--- START ---
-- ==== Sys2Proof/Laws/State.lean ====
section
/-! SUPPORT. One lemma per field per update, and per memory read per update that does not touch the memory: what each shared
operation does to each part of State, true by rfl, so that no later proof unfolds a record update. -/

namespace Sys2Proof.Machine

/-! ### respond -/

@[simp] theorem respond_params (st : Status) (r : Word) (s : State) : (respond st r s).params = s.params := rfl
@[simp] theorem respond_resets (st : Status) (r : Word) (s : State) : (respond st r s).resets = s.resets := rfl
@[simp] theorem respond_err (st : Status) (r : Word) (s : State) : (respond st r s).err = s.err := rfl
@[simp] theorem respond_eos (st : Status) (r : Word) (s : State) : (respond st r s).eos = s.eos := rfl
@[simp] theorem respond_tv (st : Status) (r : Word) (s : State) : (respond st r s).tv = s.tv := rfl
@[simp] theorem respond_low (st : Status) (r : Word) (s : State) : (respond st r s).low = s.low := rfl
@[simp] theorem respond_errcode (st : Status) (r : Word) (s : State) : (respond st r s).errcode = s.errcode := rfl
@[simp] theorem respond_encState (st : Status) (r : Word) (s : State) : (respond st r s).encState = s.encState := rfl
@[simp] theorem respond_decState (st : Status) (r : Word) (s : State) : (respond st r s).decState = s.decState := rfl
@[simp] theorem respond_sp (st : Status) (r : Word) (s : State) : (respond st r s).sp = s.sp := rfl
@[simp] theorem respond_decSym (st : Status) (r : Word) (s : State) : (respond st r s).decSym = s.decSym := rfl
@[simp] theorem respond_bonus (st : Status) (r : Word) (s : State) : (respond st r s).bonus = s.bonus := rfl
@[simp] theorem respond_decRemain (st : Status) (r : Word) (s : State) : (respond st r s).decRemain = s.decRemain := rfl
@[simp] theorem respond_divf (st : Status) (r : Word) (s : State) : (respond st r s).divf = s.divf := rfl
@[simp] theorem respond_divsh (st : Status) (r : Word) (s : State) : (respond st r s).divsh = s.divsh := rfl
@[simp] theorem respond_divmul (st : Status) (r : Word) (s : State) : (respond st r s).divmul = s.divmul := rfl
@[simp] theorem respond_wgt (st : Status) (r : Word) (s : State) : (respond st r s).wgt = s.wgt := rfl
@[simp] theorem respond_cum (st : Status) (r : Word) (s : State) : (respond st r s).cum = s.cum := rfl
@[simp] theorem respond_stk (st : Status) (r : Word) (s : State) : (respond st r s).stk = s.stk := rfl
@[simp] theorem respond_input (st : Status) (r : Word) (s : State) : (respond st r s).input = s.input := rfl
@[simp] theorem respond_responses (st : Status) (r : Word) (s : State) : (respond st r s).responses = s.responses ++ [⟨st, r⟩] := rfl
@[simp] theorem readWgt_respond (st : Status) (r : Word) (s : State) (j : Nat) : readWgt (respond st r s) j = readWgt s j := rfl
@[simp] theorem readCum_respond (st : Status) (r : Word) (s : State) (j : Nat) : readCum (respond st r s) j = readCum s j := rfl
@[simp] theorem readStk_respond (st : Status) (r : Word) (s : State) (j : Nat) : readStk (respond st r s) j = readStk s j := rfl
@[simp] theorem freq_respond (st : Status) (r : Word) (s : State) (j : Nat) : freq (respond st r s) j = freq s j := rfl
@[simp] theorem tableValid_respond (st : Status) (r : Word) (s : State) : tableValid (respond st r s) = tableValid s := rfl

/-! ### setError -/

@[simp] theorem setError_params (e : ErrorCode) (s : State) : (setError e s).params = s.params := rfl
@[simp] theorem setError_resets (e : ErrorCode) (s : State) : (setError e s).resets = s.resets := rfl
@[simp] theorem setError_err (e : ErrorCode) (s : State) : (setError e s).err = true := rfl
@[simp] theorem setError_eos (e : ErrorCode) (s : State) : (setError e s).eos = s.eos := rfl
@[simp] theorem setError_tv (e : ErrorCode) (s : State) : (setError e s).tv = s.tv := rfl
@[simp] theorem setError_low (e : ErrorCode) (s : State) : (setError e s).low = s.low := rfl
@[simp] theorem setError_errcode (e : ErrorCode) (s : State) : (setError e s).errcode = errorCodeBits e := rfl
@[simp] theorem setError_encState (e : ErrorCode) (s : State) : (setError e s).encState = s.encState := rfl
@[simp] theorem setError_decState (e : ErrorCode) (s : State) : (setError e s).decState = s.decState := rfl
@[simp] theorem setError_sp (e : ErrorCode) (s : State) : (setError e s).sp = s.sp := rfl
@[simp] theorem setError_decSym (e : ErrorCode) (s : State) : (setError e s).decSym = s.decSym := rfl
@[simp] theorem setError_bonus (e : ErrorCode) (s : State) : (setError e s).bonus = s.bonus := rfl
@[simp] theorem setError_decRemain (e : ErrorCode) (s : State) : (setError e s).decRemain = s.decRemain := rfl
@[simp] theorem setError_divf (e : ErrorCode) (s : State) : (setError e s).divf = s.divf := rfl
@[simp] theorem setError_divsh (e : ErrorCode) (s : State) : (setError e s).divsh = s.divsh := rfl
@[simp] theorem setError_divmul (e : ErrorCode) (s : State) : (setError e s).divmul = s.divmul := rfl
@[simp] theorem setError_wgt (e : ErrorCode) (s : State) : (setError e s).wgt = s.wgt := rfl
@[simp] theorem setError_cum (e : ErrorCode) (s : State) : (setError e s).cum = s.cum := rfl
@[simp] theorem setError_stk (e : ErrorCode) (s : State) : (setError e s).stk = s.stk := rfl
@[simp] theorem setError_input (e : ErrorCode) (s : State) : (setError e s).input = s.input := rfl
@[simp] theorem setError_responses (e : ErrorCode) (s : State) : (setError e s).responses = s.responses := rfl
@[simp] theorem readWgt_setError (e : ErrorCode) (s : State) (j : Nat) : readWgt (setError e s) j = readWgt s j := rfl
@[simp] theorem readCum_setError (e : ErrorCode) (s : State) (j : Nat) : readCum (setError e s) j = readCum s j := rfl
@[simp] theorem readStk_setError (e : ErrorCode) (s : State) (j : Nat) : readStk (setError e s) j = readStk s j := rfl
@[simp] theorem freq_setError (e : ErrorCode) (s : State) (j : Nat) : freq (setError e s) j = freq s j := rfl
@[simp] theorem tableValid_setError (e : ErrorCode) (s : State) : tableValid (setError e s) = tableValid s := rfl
--- END ---
From the listing above, output exactly the run of lines that starts with the line containing "r s).stk = s.stk := rfl" and ends with the line containing "theorem readStk_respond (st".

@[simp] theorem respond_stk (st : Status) (r : Word) (s : State) : (respond st r s).stk = s.stk := rfl
@[simp] theorem respond_input (st : Status) (r : Word) (s : State) : (respond st r s).input = s.input := rfl
@[simp] theorem respond_responses (st : Status) (r : Word) (s : State) : (respond st r s).responses = s.responses ++ [⟨st, r⟩] := rfl
@[simp] theorem readWgt_respond (st : Status) (r : Word) (s : State) (j : Nat) : readWgt (respond st r s) j = readWgt s j := rfl
@[simp] theorem readCum_respond (st : Status) (r : Word) (s : State) (j : Nat) : readCum (respond st r s) j = readCum s j := rfl
@[simp] theorem readStk_respond (st : Status) (r : Word) (s : State) (j : Nat) : readStk (respond st r s) j = readStk s j := rfl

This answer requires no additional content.